-- ==== Sys2Proof/Machine/Dispatch.lean ====
section
/-! DEFINITION. One arm per command. -/

namespace Sys2Proof.Machine

/-- What a host write of the command's word to `CMD` does (R40). -/
def exec (i : Instr) (s : State) : Host.Outcome State Fault Refusal :=
  match i with
  | .rgb2lab => Sys2Proof.Machine.execRgb2lab s
  | .lab2rgb => Sys2Proof.Machine.execLab2rgb s
  | .rgb2hsv => Sys2Proof.Machine.execRgb2hsv s
  | .hsv2rgb => Sys2Proof.Machine.execHsv2rgb s
  | .clahe => Sys2Proof.Machine.execClahe s
  | .gammalut => Sys2Proof.Machine.execGammalut s
  | .gamma => Sys2Proof.Machine.execGamma s
  | .bright => Sys2Proof.Machine.execBright s
  | .satboost => Sys2Proof.Machine.execSatboost s
  | .enhance => Sys2Proof.Machine.execEnhance s

end Sys2Proof.Machine
end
══════════
Copy the data word for word.

-- ==== Sys2Proof/Machine/Dispatch.lean ====
section
/-! DEFINITION. One arm per command. -/

namespace Sys2Proof.Machine

/-- What a host write of the command's word to `CMD` does (R40). -/
def exec (i : Instr) (s : State) : Host.Outcome State Fault Refusal :=
  match i with
  | .rgb2lab => Sys2Proof.Machine.execRgb2lab s
  | .lab2rgb => Sys2Proof.Machine.execLab2rgb s
  | .rgb2hsv => Sys2Proof.Machine.execRgb2hsv s
  | .hsv2rgb => Sys2Proof.Machine.execHsv2rgb s
  | .clahe => Sys2Proof.Machine.execClahe s
  | .gammalut => Sys2Proof.Machine.execGammalut s
  | .gamma => Sys2Proof.Machine.execGamma s
  | .bright => Sys2Proof.Machine.execBright s
  | .satboost => Sys2Proof.Machine.execSatboost s
  | .enhance => Sys2Proof.Machine.execEnhance s

end Sys2Proof.Machine
end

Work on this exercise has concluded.